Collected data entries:
/-! ## The decoder undoes the encoder -/

/-- An unrecognized word decodes to itself (R131). -/
theorem decode_unrecognized {strict : Bool} {w : Word} (h : unrecognized strict w = true) :
    decode strict w = .dw w := by
  rcases decode_cases strict w with ⟨n, row, hrow, -, hmatch⟩ | ⟨hdw, -⟩
  · exact absurd hmatch (unrecognized_iff.1 h row (List.mem_of_getElem? hrow))
  · exact hdw

/-- Settles O3, by cases over the instructions: the fields of a row's word are its operands, and its op and its
sub-opcode lead the decoder to that row. -/
theorem decodeOfEncode : Obligations.DecodeOfEncode := by
  intro strict i hwf
  cases i with
  | dw w => exact decode_unrecognized hwf
  | cls x | ret x => simp [encode, decode, decodeGroup0, nibbleFixed_iff.1 hwf]
  | seReg x y n | sneReg x y n => simp [encode, decode, nibbleFixed_iff.1 hwf]
  | ldReg x y | orReg x y | andReg x y | xorReg x y | addReg x y | subReg x y | shr x y | subnReg x y | shl x y =>
    simp [encode, decode, decodeGroup8]
  | skp x | sknp x => simp [encode, decode, decodeGroupE]
  | ldVxDt x | ldVxK x | ldDtVx x | ldStVx x | addI x | ldB x | ldMemVx x | ldVxMem x =>
    simp [encode, decode, decodeGroupF]
  | jp | call | ldI | jpV0 | seByte | sneByte | ldByte | addByte | rnd | drw => simp [encode, decode]

/-- Settles O1, by running the decoder on the eight words. -/
theorem patternWordsDecode : Obligations.PatternWordsDecode := by
  unfold Obligations.PatternWordsDecode
  decide

end Sys2Proof

/-! # The execution cycle (`40_execution_cycle.md` R79 to R91) -/

namespace Sys2Proof.Machine

/-! ## What `STEP` returns -/

theorem stepReply_running {s : State} (h : s.run = .running) : s.stepReply = .stepOk := by
  simp [State.stepReply, h]

theorem stepReply_awaitingKey {s : State} {x : Reg} (h : s.run = .awaitingKey x) : s.stepReply = .stepWaiting := by
  simp [State.stepReply, h]

theorem stepReply_halted {s : State} {f : FaultRecord} (h : s.run = .halted) (hf : s.fault = some f) :
    s.stepReply = .stepFault f.kind := by
  simp [State.stepReply, h, hf]

/-- Settles O8: the step of a halted core is the identity. -/
theorem haltedStepReturnsTheFault : Obligations.HaltedStepReturnsTheFault := by
  intro s f r run fault
  have hreply : s.stepReply = .stepFault f.kind := stepReply_halted run fault
  exact ⟨step_halted s run, hreply ▸ stepWithByte_halted r s run⟩

/-! ## The poll of a waiting core -/

/-- A pressed key with none pressed below it is the lowest (R127). -/
theorem lowestKey_eq_some {s : State} {k : Key} (down : s.keyDown k = true)
    (lower : ∀ j : Key, j < k → s.keyDown j = false) : lowestKey s.key = some k.val := by
  refine List.find?_range_eq_some.2 ⟨down, List.mem_range.2 k.isLt, fun j hj => ?_⟩
  simpa [State.keyDown] using lower ⟨j, hj.trans k.isLt⟩ hj

/-- With no key pressed there is no lowest (R127). -/
theorem lowestKey_eq_none {s : State} (up : ∀ k : Key, s.keyDown k = false) : lowestKey s.key = none :=
  List.find?_eq_none.2 fun k hk => by simpa [State.keyDown] using up ⟨k, List.mem_range.1 hk⟩

theorem keyWaitPoll_pressed {x : Reg} {s : State} {k : Nat} (h : lowestKey s.key = some k) :
    keyWaitPoll x s = .next ((s.setReg x (BitVec.ofNat 8 k)).setRun .running).advance := by
  simp [keyWaitPoll, h]

theorem keyWaitPoll_unpressed {x : Reg} {s : State} (h : lowestKey s.key = none) : keyWaitPoll x s = .next s := by
  simp [keyWaitPoll, h]

/-- Settles O9: the step of a waiting core is the poll, which reads the key latch alone. -/
theorem waitingStepOnlyPolls : Obligations.WaitingStepOnlyPolls := by
  intro s x run
  constructor
  · intro k down lower
    have hkey : lowestKey s.start.key = some k.val := lowestKey_eq_some down lower
    have hk : k.val < 2 ^ 8 := k.isLt.trans (by decide)
    refine ⟨_, (step_awaiting s x run).trans (keyWaitPoll_pressed hkey), ?_, rfl, rfl, rfl, rfl, ?_, fun _ => rfl, rfl,
      rfl, ⟨rfl, rfl⟩, fun _ => rfl, ⟨rfl, rfl⟩, ⟨rfl, rfl⟩⟩
    · simpa using Nat.mod_eq_of_lt hk
    · intro r hr
      simp [hr]
  · intro up
    have hkey : lowestKey s.start.key = none := lowestKey_eq_none up
    exact (step_awaiting s x run).trans (keyWaitPoll_unpressed hkey)

/-! ## Every instruction answers, and what it does to the keys, the timers and the draws -/

/-- R90, R91: the key latch is kept, FX15 writes DT and FX18 writes ST, each with V[x], and no free draw is made while the
host has supplied a random byte. -/
structure InputFrame (i : Instr) (s t : State) : Prop where
  key : t.key = s.key
  dt : t.dt = s.dt ∨ ∃ x, i = .ldDtVx x ∧ t.dt = s.reg x
  st : t.st = s.st ∨ ∃ x, i = .ldStVx x ∧ t.st = s.reg x
  draws : s.rand ≠ [] → t.draws = s.draws

/-- The instruction's result is a next state with that frame. -/
abbrev Answers (i : Instr) (s : State) (r : Result) : Prop := ∃ t, r = .next t ∧ InputFrame i s t

theorem InputFrame.of_kept {i : Instr} {s t : State} (key : t.key = s.key) (dt : t.dt = s.dt) (st : t.st = s.st)
    (draws : t.draws = s.draws) : InputFrame i s t := ⟨key, .inl dt, .inl st, fun _ => draws⟩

» TASK OBJECTIVE: All of the entries above need to be reproduced exactly.

» OUTPUT OF THE EXERCISE:
/-! ## The decoder undoes the encoder -/

/-- An unrecognized word decodes to itself (R131). -/
theorem decode_unrecognized {strict : Bool} {w : Word} (h : unrecognized strict w = true) :
    decode strict w = .dw w := by
  rcases decode_cases strict w with ⟨n, row, hrow, -, hmatch⟩ | ⟨hdw, -⟩
  · exact absurd hmatch (unrecognized_iff.1 h row (List.mem_of_getElem? hrow))
  · exact hdw

/-- Settles O3, by cases over the instructions: the fields of a row's word are its operands, and its op and its
sub-opcode lead the decoder to that row. -/
theorem decodeOfEncode : Obligations.DecodeOfEncode := by
  intro strict i hwf
  cases i with
  | dw w => exact decode_unrecognized hwf
  | cls x | ret x => simp [encode, decode, decodeGroup0, nibbleFixed_iff.1 hwf]
  | seReg x y n | sneReg x y n => simp [encode, decode, nibbleFixed_iff.1 hwf]
  | ldReg x y | orReg x y | andReg x y | xorReg x y | addReg x y | subReg x y | shr x y | subnReg x y | shl x y =>
    simp [encode, decode, decodeGroup8]
  | skp x | sknp x => simp [encode, decode, decodeGroupE]
  | ldVxDt x | ldVxK x | ldDtVx x | ldStVx x | addI x | ldB x | ldMemVx x | ldVxMem x =>
    simp [encode, decode, decodeGroupF]
  | jp | call | ldI | jpV0 | seByte | sneByte | ldByte | addByte | rnd | drw => simp [encode, decode]

/-- Settles O1, by running the decoder on the eight words. -/
theorem patternWordsDecode : Obligations.PatternWordsDecode := by
  unfold Obligations.PatternWordsDecode
  decide

end Sys2Proof

/-! # The execution cycle (`40_execution_cycle.md` R79 to R91) -/

namespace Sys2Proof.Machine

/-! ## What `STEP` returns -/

theorem stepReply_running {s : State} (h : s.run = .running) : s.stepReply = .stepOk := by
  simp [State.stepReply, h]

theorem stepReply_awaitingKey {s : State} {x : Reg} (h : s.run = .awaitingKey x) : s.stepReply = .stepWaiting := by
  simp [State.stepReply, h]

theorem stepReply_halted {s : State} {f : FaultRecord} (h : s.run = .halted) (hf : s.fault = some f) :
    s.stepReply = .stepFault f.kind := by
  simp [State.stepReply, h, hf]

/-- Settles O8: the step of a halted core is the identity. -/
theorem haltedStepReturnsTheFault : Obligations.HaltedStepReturnsTheFault := by
  intro s f r run fault
  have hreply : s.stepReply = .stepFault f.kind := stepReply_halted run fault
  exact ⟨step_halted s run, hreply ▸ stepWithByte_halted r s run⟩

/-! ## The poll of a waiting core -/

/-- A pressed key with none pressed below it is the lowest (R127). -/
theorem lowestKey_eq_some {s : State} {k : Key} (down : s.keyDown k = true)
    (lower : ∀ j : Key, j < k → s.keyDown j = false) : lowestKey s.key = some k.val := by
  refine List.find?_range_eq_some.2 ⟨down, List.mem_range.2 k.isLt, fun j hj => ?_⟩
  simpa [State.keyDown] using lower ⟨j, hj.trans k.isLt⟩ hj

/-- With no key pressed there is no lowest (R127). -/
theorem lowestKey_eq_none {s : State} (up : ∀ k : Key, s.keyDown k = false) : lowestKey s.key = none :=
  List.find?_eq_none.2 fun k hk => by simpa [State.keyDown] using up ⟨k, List.mem_range.1 hk⟩

theorem keyWaitPoll_pressed {x : Reg} {s : State} {k : Nat} (h : lowestKey s.key = some k) :
    keyWaitPoll x s = .next ((s.setReg x (BitVec.ofNat 8 k)).setRun .running).advance := by
  simp [keyWaitPoll, h]

theorem keyWaitPoll_unpressed {x : Reg} {s : State} (h : lowestKey s.key = none) : keyWaitPoll x s = .next s := by
  simp [keyWaitPoll, h]

/-- Settles O9: the step of a waiting core is the poll, which reads the key latch alone. -/
theorem waitingStepOnlyPolls : Obligations.WaitingStepOnlyPolls := by
  intro s x run
  constructor
  · intro k down lower
    have hkey : lowestKey s.start.key = some k.val := lowestKey_eq_some down lower
    have hk : k.val < 2 ^ 8 := k.isLt.trans (by decide)
    refine ⟨_, (step_awaiting s x run).trans (keyWaitPoll_pressed hkey), ?_, rfl, rfl, rfl, rfl, ?_, fun _ => rfl, rfl,
      rfl, ⟨rfl, rfl⟩, fun _ => rfl, ⟨rfl, rfl⟩, ⟨rfl, rfl⟩⟩
    · simpa using Nat.mod_eq_of_lt hk
    · intro r hr
      simp [hr]
  · intro up
    have hkey : lowestKey s.start.key = none := lowestKey_eq_none up
    exact (step_awaiting s x run).trans (keyWaitPoll_unpressed hkey)

/-! ## Every instruction answers, and what it does to the keys, the timers and the draws -/

/-- R90, R91: the key latch is kept, FX15 writes DT and FX18 writes ST, each with V[x], and no free draw is made while the
host has supplied a random byte. -/
structure InputFrame (i : Instr) (s t : State) : Prop where
  key : t.key = s.key
  dt : t.dt = s.dt ∨ ∃ x, i = .ldDtVx x ∧ t.dt = s.reg x
  st : t.st = s.st ∨ ∃ x, i = .ldStVx x ∧ t.st = s.reg x
  draws : s.rand ≠ [] → t.draws = s.draws

/-- The instruction's result is a next state with that frame. -/
abbrev Answers (i : Instr) (s : State) (r : Result) : Prop := ∃ t, r = .next t ∧ InputFrame i s t

theorem InputFrame.of_kept {i : Instr} {s t : State} (key : t.key = s.key) (dt : t.dt = s.dt) (st : t.st = s.st)
    (draws : t.draws = s.draws) : InputFrame i s t := ⟨key, .inl dt, .inl st, fun _ => draws⟩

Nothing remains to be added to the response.